* _Exercise details_
Take the lines from the beginning of the data below through the line holding "def wordOpcode (C" and return exactly those.

* _Dataset entries_

........

-- ==== Sys2Proof/Certificates/Slice0/Obligations.lean ====
section
/-! DEFINITION. The statements about the model, each an `Obligations.<Name> : Prop`, from the numbered rules of spec/.
`Sys2Proof.Statement` holds the few terms that several of them share, written from the rules and not from the model. -/

namespace Sys2Proof.Statement

open Sys2Proof.Machine

/-- The opcode of a word, its bits 7:0 (R101). -/
def wordOpcode (C : Command) : Byte := C.extractLsb' 0 8

/-- The bytes `B[a .. a+n-1]` of a string (R13). -/
def part (B : List Byte) (a n : Nat) : List Byte := (B.drop a).take n

/-- The word of a command as a number: the opcode of R106, and every field the command's format uses (R102) at the place
R101 gives it. -/
def wordValue : Instr → Nat
  | .nop => 0x00
  | .padd rd rs1 rs2 => 0x01 + 2 ^ 8 * rd.val + 2 ^ 12 * rs1.val + 2 ^ 16 * rs2.val
  | .psub rd rs1 rs2 => 0x02 + 2 ^ 8 * rd.val + 2 ^ 12 * rs1.val + 2 ^ 16 * rs2.val
  | .pbmul rd rs1 rs2 => 0x03 + 2 ^ 8 * rd.val + 2 ^ 12 * rs1.val + 2 ^ 16 * rs2.val
  | .pbmac rd rs1 rs2 => 0x04 + 2 ^ 8 * rd.val + 2 ^ 12 * rs1.val + 2 ^ 16 * rs2.val
  | .pzero rd d => 0x05 + 2 ^ 8 * rd.val + 2 ^ 20 * d.toNat
  | .pmov rd rs1 => 0x06 + 2 ^ 8 * rd.val + 2 ^ 12 * rs1.val
  | .ntt rd rs1 => 0x08 + 2 ^ 8 * rd.val + 2 ^ 12 * rs1.val
  | .intt rd rs1 => 0x09 + 2 ^ 8 * rd.val + 2 ^ 12 * rs1.val
  | .scbd rd d imm8 a => 0x10 + 2 ^ 8 * rd.val + 2 ^ 20 * d.toNat + 2 ^ 24 * imm8.toNat + 2 ^ 32 * a.toNat
  | .samu rd imm8 y a => 0x11 + 2 ^ 8 * rd.val + 2 ^ 24 * imm8.toNat + 2 ^ 32 * a.toNat + 2 ^ 64 * y.toNat
  | .enc12 rs1 a => 0x18 + 2 ^ 12 * rs1.val + 2 ^ 32 * a.toNat
  | .dec12 rd d a => 0x19 + 2 ^ 8 * rd.val + 2 ^ 20 * d.toNat + 2 ^ 32 * a.toNat
  | .cenc rs1 d a => 0x1A + 2 ^ 12 * rs1.val + 2 ^ 20 * d.toNat + 2 ^ 32 * a.toNat
  | .cdec rd d a => 0x1B + 2 ^ 8 * rd.val + 2 ^ 20 * d.toNat + 2 ^ 32 * a.toNat
  | .hash d a b len outlen =>
    0x20 + 2 ^ 20 * d.toNat + 2 ^ 32 * a.toNat + 2 ^ 48 * b.toNat + 2 ^ 64 * len.toNat + 2 ^ 80 * outlen.toNat
  | .keygen a b c => 0x28 + 2 ^ 32 * a.toNat + 2 ^ 48 * b.toNat + 2 ^ 64 * c.toNat
  | .encaps a b c => 0x29 + 2 ^ 32 * a.toNat + 2 ^ 48 * b.toNat + 2 ^ 64 * c.toNat
  | .decaps a b c => 0x2A + 2 ^ 32 * a.toNat + 2 ^ 48 * b.toNat + 2 ^ 64 * c.toNat
  | .zeroize => 0x30

/-- The word of `i` has the opcode `opc` and no bit outside its format's fields, it decodes to `i`, and a word with that
opcode and a reserved bit set raises RESERVED_FIELD (R102, R106, R107). -/
def EncodedBy (i : Instr) (opc : Byte) (reserved : Command) : Prop :=
  wordOpcode (encode i) = opc ∧ encode i &&& reserved = 0 ∧ decode (encode i) = .ok i ∧
  ∀ u : State, u.run = .busy → wordOpcode u.cur = opc → u.cur &&& reserved ≠ 0 →
    ∃ t, coreStep u = .next t ∧ FailedWith .reservedField u t

/-- The rows of the opcode table: the opcode, and the mask of the opcode byte and the reserved bits (R102, R106). -/
def opcodeTable : List (Byte × Command) := [
  (0x00, 0xFFFFFFFFFFFFFFFFFFFFFFFF), (0x01, 0xFFFFFFFFFFFFFFFFFFF000FF), (0x02, 0xFFFFFFFFFFFFFFFFFFF000FF),
  (0x03, 0xFFFFFFFFFFFFFFFFFFF000FF), (0x04, 0xFFFFFFFFFFFFFFFFFFF000FF), (0x05, 0xFFFFFFFFFFFFFFFFFF0FF0FF),
  (0x06, 0xFFFFFFFFFFFFFFFFFFFF00FF), (0x08, 0xFFFFFFFFFFFFFFFFFFFF00FF), (0x09, 0xFFFFFFFFFFFFFFFFFFFF00FF),
  (0x10, 0xFFFFFFFFFFFF0000000FF0FF), (0x11, 0xFFFFFF00FFFF000000FFF0FF), (0x18, 0xFFFFFFFFFFFF0000FFFF0FFF),
  (0x19, 0xFFFFFFFFFFFF0000FF0FF0FF), (0x1A, 0xFFFFFFFFFFFF0000FF0F0FFF), (0x1B, 0xFFFFFFFFFFFF0000FF0FF0FF),
  (0x20, 0x0000000000000000FF0FFFFF), (0x28, 0xFFFF000000000000FFFFFFFF), (0x29, 0xFFFF000000000000FFFFFFFF),
  (0x2A, 0xFFFF000000000000FFFFFFFF), (0x30, 0xFFFFFFFFFFFFFFFFFFFFFFFF)]

/-- The host performs the access `a` in this step: a held access first, else the next of its queue (R51, R82, R460). -/
def Performs (s : State) (a : HostAction) : Prop :=
  s.agent = .host ∧ s.ready a = true ∧ (s.held = some a ∨ s.held = none ∧ s.hostQueue.head? = some a)

/-- The 7-bit bit reversal of R182. -/
def br7 (i : Nat) : Nat := ∑ j ∈ Finset.range 7, if i.testBit j then 2 ^ (6 - j) else 0

/-- ZETA[i] by its formula (R182). -/
def zeta (i : Nat) : Nat := 17 ^ br7 i % 3329

/-- GAMMA[i] by its formula (R182). -/
def gamma (i : Nat) : Nat := 17 ^ (2 * br7 i + 1) % 3329

/-- Group `i` of a string of d-bit groups, by the formula of R241. -/
def group (E : List Byte) (d i : Nat) : Nat := ∑ j ∈ Finset.range d, (bit E (i * d + j)).toNat * 2 ^ j

/-- `ringDistance` of R246, for a and b below q. -/
def ringDistance (a b : Nat) : Nat := min ((a + 3329 - b) % 3329) ((b + 3329 - a) % 3329)

/-- Multiply every coefficient by `c`. -/
def scale (c : Coeff) (f : Poly) : Poly := ⟨f.coeffs.map (modmul c), by rw [List.length_map, f.size]⟩

/-- One turn of the inner loop of R183 or R184: the butterfly on entries `j` and `j + len`, in place. -/
def butterflyAt (bfly : Coeff → Coeff → Coeff → Coeff × Coeff) (z : Coeff) (len : Nat) (g : List Coeff) (j : Nat) :
    List Coeff :=
  let p := bfly (g.getD j 0) (g.getD (j + len) 0) z
  (g.set j p.1).set (j + len) p.2

/-- The two inner loops of R183 for one `len`: the array and `k`, counting up. -/
def nttLoopLayer (gk : List Coeff × Nat) (len : Nat) : List Coeff × Nat :=
  (List.range (128 / len)).foldl (fun gk b =>
    ((List.range' (2 * len * b) len).foldl (butterflyAt ctBfly (BitVec.ofNat 12 (zeta gk.2)) len) gk.1, gk.2 + 1)) gk

/-- The loop of R183, as the spec writes it. -/
def nttLoop (f : List Coeff) : List Coeff := ([128, 64, 32, 16, 8, 4, 2].foldl nttLoopLayer (f, 1)).1

/-- The two inner loops of R184 for one `len`: the array and `k`, counting down. -/
def inttLoopLayer (fk : List Coeff × Nat) (len : Nat) : List Coeff × Nat :=
  (List.range (128 / len)).foldl (fun fk b =>
    ((List.range' (2 * len * b) len).foldl (butterflyAt gsBfly (BitVec.ofNat 12 (zeta fk.2)) len) fk.1, fk.2 - 1)) fk

/-- The loop of R184, as the spec writes it. -/
def inttLoop (g : List Coeff) : List Coeff :=
  ([2, 4, 8, 16, 32, 64, 128].foldl inttLoopLayer (g, 127)).1.map fun x => modmul x (BitVec.ofNat 12 3303)

/-- The positions the generator of R282 visits. -/
def rhoWalk : Nat → Fin 5 × Fin 5
  | 0 => (1, 0)
  | t + 1 => ((rhoWalk t).2, 2 * (rhoWalk t).1 + 3 * (rhoWalk t).2)

/-- The state of the LFSR of R285 after `t` shifts: x^t modulo x^8 + x^6 + x^5 + x^4 + 1. -/
def lfsr : Nat → Nat
  | 0 => 1
  | t + 1 => if 128 ≤ lfsr t then (2 * lfsr t) ^^^ 0x171 else 2 * lfsr t

/-- RC[ir] from the LFSR (R285). -/
def roundConstant (ir : Nat) : Lane :=
  BitVec.ofNat 64 (∑ j ∈ Finset.range 7, (lfsr (j + 7 * ir) % 2) * 2 ^ (2 ^ j - 1))

/-- The rejection loop of R221 on the bytes of a stream that are read: `out` so far, until it has 256 entries. -/
def parseLoop : List Byte → List Nat → Option (List Nat)
  | b0 :: b1 :: b2 :: S, out =>
    if 256 ≤ out.length then some out
    else
      let d1 := b0.toNat + 256 * (b1.toNat % 16)
      let d2 := b1.toNat / 16 + 16 * b2.toNat
      let out1 := if d1 < 3329 then out ++ [d1] else out
      parseLoop S (if d2 < 3329 ∧ out1.length < 256 then out1 ++ [d2] else out1)
  | _, out => if 256 ≤ out.length then some out else none

/-- `g` is the sum of the base products of `a 0 .. a (k-1)` with `b 0 .. b (k-1)`, coefficient by coefficient mod q: the
`sum_{j} basemul(a[j], b[j])` of R321 to R323. -/
def SumOfProducts (k : Nat) (a b : Nat → Poly) (g : Poly) : Prop :=
  ∀ j < 256, (g.get j).toNat = (∑ l ∈ Finset.range k, ((basemul (a l) (b l)).get j).toNat) % 3329

/-- A KEM command that completed: the bytes `v` at address `a` are its output, NCAN is set if `nc`, the scratch is
zero, and nothing else changed (R332, R333). -/
structure WroteOutput (a : Nat) (v : List Byte) (nc : Bool) (s t : State) : Prop where
  completed : CompletedWith .ok s t
  result : t.memRead a v.length = v
  outside : SameMemoryOutside a v.length s t
  polys : SamePolys s t
  scratch : t.scratch = Scratch.zero
  ncan : t.status.ncan = (s.status.ncan || nc)

/-- A value of R48 for every piece of the block's state, MEM_BYTES apart. -/
structure IsReset (t : State) : Prop where
  polys : ∀ r : Reg, t.poly r = ⟨.empty, Poly.zero⟩
  memory : ∀ a, Memory.read t.mem a = 0
  cmd0 : t.cmd0 = 0
  cmd1 : t.cmd1 = 0
  cmd2 : t.cmd2 = 0
  cur : t.cur = 0
  level : t.level = .level1
  status : t.status = ⟨false, false, false, .ok⟩
  doneIe : t.doneIe = false
  idle : t.run = .idle
  irq : t.irq = false
  scratch : t.scratch = Scratch.zero
  nothingHeld : t.held = none

end Sys2Proof.Statement

open Sys2Proof Sys2Proof.Machine Sys2Proof.Statement

/-! ### Encoding (spec/30_encoding.md) -/

/-- Decoding the word of a command gives the command, with every operand at every value (R100-R102, R106). -/
def Obligations.DecodeOfEncode : Prop := ∀ i : Instr, decode (encode i) = .ok i

/-- A word that decodes is the word of the command it decodes to: no bit of it is dropped (R102, R107); and that word has
the opcode of R106 and every operand at the place R101 gives it. -/
def Obligations.EncodeOfDecode : Prop :=
  (∀ (C : Command) (i : Instr), decode C = .ok i → encode i = C) ∧ ∀ i : Instr, (encode i).toNat = wordValue i

/-- The ten worked encodings of R112: CMD2, CMD1, CMD0 from left to right. -/
def Obligations.WorkedEncodings : Prop :=
  decode ((0x00000000 : Word) ++ (0x00000000 : Word) ++ (0x00010201 : Word)) = .ok (.padd 2 0 1) ∧
  decode ((0x00000000 : Word) ++ (0x00000000 : Word) ++ (0x00065704 : Word)) = .ok (.pbmac 7 5 6) ∧
  decode ((0x00000000 : Word) ++ (0x00000000 : Word) ++ (0x00000108 : Word)) = .ok (.ntt 1 0) ∧
  decode ((0x00000000 : Word) ++ (0x00000100 : Word) ++ (0x05200310 : Word)) = .ok (.scbd 3 2 5 0x0100) ∧
  decode ((0x00000000 : Word) ++ (0x00000020 : Word) ++ (0x01000411 : Word)) = .ok (.samu 4 1 0 0x0020) ∧
  decode ((0x00000000 : Word) ++ (0x00000180 : Word) ++ (0x00100019 : Word)) = .ok (.dec12 0 1 0x0180) ∧
  decode ((0x00000000 : Word) ++ (0x00000400 : Word) ++ (0x00A0201A : Word)) = .ok (.cenc 2 10 0x0400) ∧
  decode ((0x00000020 : Word) ++ (0x02000000 : Word) ++ (0x00000020 : Word)) = .ok (.hash 0 0x0000 0x0200 32 0) ∧
  decode ((0x00400021 : Word) ++ (0x03000000 : Word) ++ (0x00300020 : Word)) = .ok (.hash 3 0x0000 0x0300 33 64) ∧
  decode ((0x00000360 : Word) ++ (0x00400000 : Word) ++ (0x00000028 : Word)) = .ok (.keygen 0x0000 0x0040 0x0360)

/-- Every opcode outside the map raises ILLEGAL_OPCODE, there are 236 of them, and no other word does (R108). -/
def Obligations.IllegalOpcodes : Prop :=
  (∀ s : State, s.run = .busy →
    ((wordOpcode s.cur ∉ opcodeTable.map Prod.fst →
        ∃ t, coreStep s = .next t ∧ FailedWith .illegalOpcode s t) ∧
     (wordOpcode s.cur ∈ opcodeTable.map Prod.fst →
        ∀ t, coreStep s = .next t → ¬ FailedWith .illegalOpcode s t))) ∧
  ((List.range 256).filter fun x => BitVec.ofNat 8 x ∉ opcodeTable.map Prod.fst).length = 236

/-- A legal opcode with a reserved bit set raises RESERVED_FIELD, whatever else is wrong with the command; with none
set the word is a command (R102, R107, the masks of the opcode table). -/
def Obligations.ReservedBits : Prop :=
  ∀ row ∈ opcodeTable, ∀ s : State, s.run = .busy → wordOpcode s.cur = row.1 →
    (s.cur &&& row.2 ≠ row.1.setWidth 96 → ∃ t, coreStep s = .next t ∧ FailedWith .reservedField s t) ∧
    (s.cur &&& row.2 = row.1.setWidth 96 → ∃ i, decode s.cur = .ok i ∧ coreStep s = exec i s)

/-! ### Steps (spec/20_memory.md R82; spec/60_exceptions.md; spec/70_reset_and_hazards.md R460-R467) -/

/-- The core's step executes the latched command; and the state `withFetchWord` gives runs exactly the command whose
word it is given (R465, R466; the schedule is the model's, log 5, log 13). -/
def Obligations.StepRunsLatchedCommand : Prop :=
  (∀ (s : State) (i : Instr), s.agent = .core → s.run = .busy → decode s.cur = .ok i →
    step s = exec i { s with sched := s.sched.tail }) ∧
  (∀ (s : State) (i : Instr),
    step (s.withFetchWord 96 (encode i).toNat) = exec i { s with cur := encode i, run := .busy })

/-- The issue step: a CMD2 write while IDLE latches the command and sets BUSY; while BUSY the write is held and
changes nothing (R410, R461). -/
def Obligations.CommandIssue : Prop :=
  ∀ (s : State) (addr : Byte) (wdata : Word), addr.toNat / 4 = 0x28 / 4 →
    (Performs s (.csrWrite addr wdata) →
      ∃ t, step s = .next t ∧ t.cmd2 = wdata ∧ t.cur = wdata ++ s.cmd1 ++ s.cmd0 ∧
        t.status = ⟨false, false, s.status.ncan, .ok⟩ ∧ t.run = .busy ∧
        t.cmd0 = s.cmd0 ∧ t.cmd1 = s.cmd1 ∧ t.level = s.level ∧ t.doneIe = s.doneIe ∧ t.memBytes = s.memBytes ∧
        SamePolys s t ∧ SameMemory s t ∧ t.scratch = s.scratch ∧ t.csrRdata = s.csrRdata ∧ t.bufRdata = s.bufRdata) ∧
    (s.run = .busy → s.agent = .host → s.held = none → ∀ rest, s.hostQueue = .csrWrite addr wdata :: rest →
      step s = .next { s with held := some (.csrWrite addr wdata), hostQueue := rest, sched := s.sched.tail })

........

* _Exercise output_
-- ==== Sys2Proof/Certificates/Slice0/Obligations.lean ====
section
/-! DEFINITION. The statements about the model, each an `Obligations.<Name> : Prop`, from the numbered rules of spec/.
`Sys2Proof.Statement` holds the few terms that several of them share, written from the rules and not from the model. -/

namespace Sys2Proof.Statement

open Sys2Proof.Machine

/-- The opcode of a word, its bits 7:0 (R101). -/
def wordOpcode (C : Command) : Byte := C.extractLsb' 0 8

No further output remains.